Having established that there was some back pressure north of the calipers, I decided to loosen up the two long 4mm cap screws that hold the MC to the lever assembly. This would allow the MC piston to slide back a bit and I should then be able to tell if I still had pressure in the lines or not. Well... that was harder to do than I thought because the 'nose' of the MC that inserts into the lever assembly was a big blob of corroded aluminum - in fact, I go the MC off - everything inside was a mess of corrosion. However, that did relieve the back pressure. I pulled the MC piston out and looked at the bore - again way too much corrosion for my tastes. This is a 28 year old MC and has been rebuilt many times.

My dealer had a new MC in stock and gives me a discount to make a better deal than the online vendors, so I bagged a new MC, a few banjo bolt crush washers and a new bleeder nipple (old one was corroded and bunged up). I already had new flex lines on order, but that will have to wait a bit to install them.

My aftermarket manuals did not specify the torque to use for the banjo bolt. I found a few references online that seemed to indicate about 16Nm, so I went with that and got a drip-free connection.

Now, I have less drag than when I started, but still more than has been normal for this bike. As mentioned, I have new flex lines on order and having looked at the somewhat incomplete caliper rebuild kits offered by BMW, I think I'll order one from Bevel Heaven as their kits appear to include the o-ring to seal the fluid passage between caliper halves and new pistons.

I'll pull the pads and check for damage. I don't think that the forks could get so out-of-line as to case brake drag - could they?
 
Well... it looks as if I was dealing with a double-whammy. Perhaps both problems were caused by the front tire change.

I had back-pressure in the brake system that appeared to be caused by a master cylinder with at least one clogged port. The tech may well have attempted to push the pads back to re-install the front wheel without having to loosen or un-bolt the calipers and that could have pushed some junk back up into the MC. As it turns out, the MC was a mess and needed replacing anyway. That solved the back pressure issue, but the brakes still dragged (less).

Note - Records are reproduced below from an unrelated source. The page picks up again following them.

/-- Steps 2 to 4 of R76 on the Lattices of V: loads begun after the pass are abandoned, passes begun after it are squashed,
and the pass's weights are loaded again; a read error met in that stops the pass. A later load that has completed already is
taken as restarted and completed (log 73). -/
def State.squashAfter (s : State) (g id : Nat) (v : BitVec 4) (w : Nat → Lattice) : State :=
  let h := s.hum g
  let later := (h.unret.dropWhile fun i => i.id != id).drop 1
  let hit (i : Issued) : Bool := later.any (fun j => j.id == i.id) && i.phase == .running &&
    (match i.op with
      | .lload l _ _ _ => v.getLsbD l.toNat
      | .lpass f => (f.mask &&& v) != 0
      | _ => false)
  let lost (l : Nat) : Bool := h.unret.any (fun i => hit i && isLoadOf l i) || (h.lat l).hold == (w l).hold
  let s1 := s.setHum g { h with unret := h.unret.map fun i => if hit i then { i with phase := .queued } else i }
  let (s2, bad) := ([0, 1, 2, 3].filter fun l => v.getLsbD l).foldl (fun (acc : State × Option Bad) l =>
    let (a, b) := acc.1.reloadLat g id l (w l) (lost l)
    (a, acc.2.orElse fun _ => b)) (s1, none)
  match bad with
  | some b => s2.onBad g 0x03 b
  | none => s2

/-- The earliest pass that runs: passes take the Chord, and commit, in issue order (R62). -/
def runningPass (h : Hummock) : Option (Issued × PassFields) :=
  h.unret.findSome? fun i =>
    match i.op, i.phase with
    | .lpass f, .running => some (i, f)
    | _, _ => none

/-- Rank of Lattice l in a mask. -/
def rankOf (f : PassFields) (l : Nat) : Nat := ((passLats f).takeWhile fun k => k != l).length

def State.passRun (s : State) (g : Nat) (i : Issued) (f : PassFields) : Option PassRun :=
  (passMode (s.env g).v40 f i.weights).map fun m => ⟨s.env g, m, f.afmt, v40So i.da.raw f.afmt⟩

/-- Rows by tile: rows 256k to 256k + 255 go to the k-th of the tiles. -/
def splitRows : List Nat → List ActRow → List (Nat × List ActRow)
  | [], _ => []
  | t :: ts, rows => (t, rows.take 256) :: splitRows ts (rows.drop 256)

/-- The commit step of a RESIDENT pass (R97): each Lattice commits or joins the replay set. -/
def State.commitPass (s : State) (g : Nat) (i : Issued) (f : PassFields) (p : PassRun) : State :=
  let (s0, rows, bad) := s.readActs g i f (kMax p.cm) 0 (f.mm1.toNat + 1)
  let shared := (sharing i.op).isSome && p.env.mode == 0
  let (s1, lost) := s0.eccAdded g f.clr shared (((passLats f).filter fun l => shared || i.mask.getLsbD l).flatMap fun l =>
    (splitRows (passTiles f (rankOf f l)) rows).map fun x => (x.1, x.2.length))
  match bad.orElse fun _ => if lost then some (.sram g) else none with
  | some b => s1.onBad g 0x03 b
  | none =>
    if shared then
      let s2 := (passLats f).foldl (fun (acc : State) l =>
        acc.addTiles g i p l f.clr true (splitRows (passTiles f (rankOf f l)) rows)) s1
      let s3 := s2.modOp g i.id fun j => { j with phase := .ended }
      ((passLats f).flatMap fun l => passTiles f (rankOf f l)).foldl (fun (acc : State) t => acc.trySetCommit g t) s3
    else
      let (s2, v) := (passLats f).foldl (fun (acc : State × BitVec 4) l =>
        if !i.mask.getLsbD l then acc
        else
          let ts := passTiles f (rankOf f l)
          let a := acc.1.addTiles g i p l f.clr false (splitRows ts rows)
          let (b, again) := a.decideTiles g 0x03 f.clr 1 (leafCount p.env.mode p.cm (i.weights l).k) ts
          if again then (b, acc.2 ||| 1#4 <<< l) else (b.dropTiles g i.id ts, acc.2)) (s1, 0)
      if v = 0 then s2.finish g i.id
      else (s2.modOp g i.id fun j => { j with mask := v, tries := j.tries + 1, since := (s.hum g).steps }).squashAfter g i.id v i.weights

/-- STREAM: the tile of group j of a Lattice (R71). -/
def ringTile (f : PassFields) (l j : Nat) : Nat := f.tile.toNat + rankOf f l * passG f + j % passG f

def groupCount (f : PassFields) : Nat := (f.mm1.toNat + 256) / 256

/-- The ring tiles of the next group are free on the Lattices that are still to commit it (R71). -/
def ringFree (h : Hummock) (i : Issued) (f : PassFields) : Bool :=
  (passLats f).all fun l =>
    let t := ringTile f l i.groups
    !i.mask.getLsbD l || !(h.groups.any fun q => q.tile.toNat == t)

/-- The last row of a pass has entered (R73): the rows of a RESIDENT pass enter from its start on, and the rows of a STREAM group
once its ring tiles are free (log 111). -/
def rowsEntered (h : Hummock) (i : Issued) (f : PassFields) : Bool :=
  i.phase != .queued && (!f.out || i.phase == .done || (groupCount f ≤ i.groups + 1 && ringFree h i f))

/-- The next group of a STREAM pass commits and is handed on, Lattice by Lattice, or replays on the Lattices that overflowed
(R71, R76, R209). -/
def State.commitGroup (s : State) (g : Nat) (i : Issued) (f : PassFields) (p : PassRun) : State :=
  let j := i.groups
  let (s1, rows, bad) := s.readActs g i f (kMax p.cm) (256 * j) (Nat.min 256 (f.mm1.toNat + 1 - 256 * j))
  match bad with
  | some b => s1.onBad g 0x03 b
  | none =>
    let (s2, v) := (passLats f).foldl (fun (acc : State × BitVec 4) l =>
      if !i.mask.getLsbD l then acc
      else
        let t := ringTile f l j
        let a := acc.1.addTiles g i p l true false [(t, rows)]
        let (b, again) := a.decideTiles g 0x03 true 0 (leafCount p.env.mode p.cm (i.weights l).k) [t]
        if again then (b, acc.2 ||| 1#4 <<< l)
        else (b.modHum g fun h => { h with
          groups := h.groups ++ [⟨BitVec.ofNat 4 t, f.dest, i.id, j, rankOf f l, false⟩] }, acc.2)) (s1, 0)
    if v ≠ 0 then (s2.modOp g i.id fun k => { k with mask := v, tries := k.tries + 1, since := (s.hum g).steps }).squashAfter g i.id v i.weights
    else if groupCount f ≤ j + 1 then s2.finish g i.id
    else s2.modOp g i.id fun k => { k with groups := j + 1, mask := f.mask, tries := 0 }

end Sys2Proof.Machine
end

The first time I peered into the calipers, it was evening and I did not get as good a look as I should have. The dust boots for both outboard caliper pistons at the 6:00 mark had been pushed up from below and pulled out of the caliper bore and then folded back into it. That meant that there was a fold of rubber that was a bit proud of the piston surface, causing the pads to drag some even when the hydraulic pressure was off. I'd have to guess that during the wheel re-install, the edges of the disks got caught between the caliper body and the pad's backing plate.

I may want to have a quiet word with the tech next time I visit the dealership.

Given that I last split and overhauled the calipers about 165K ago, I've ordered a caliper rebuild kit from Bevel Heaven. Those guys also sell the hard-to-find O-ring that seals the caliper halves. And, I got the new Teflon coated aluminum pistons to go with the rebuild.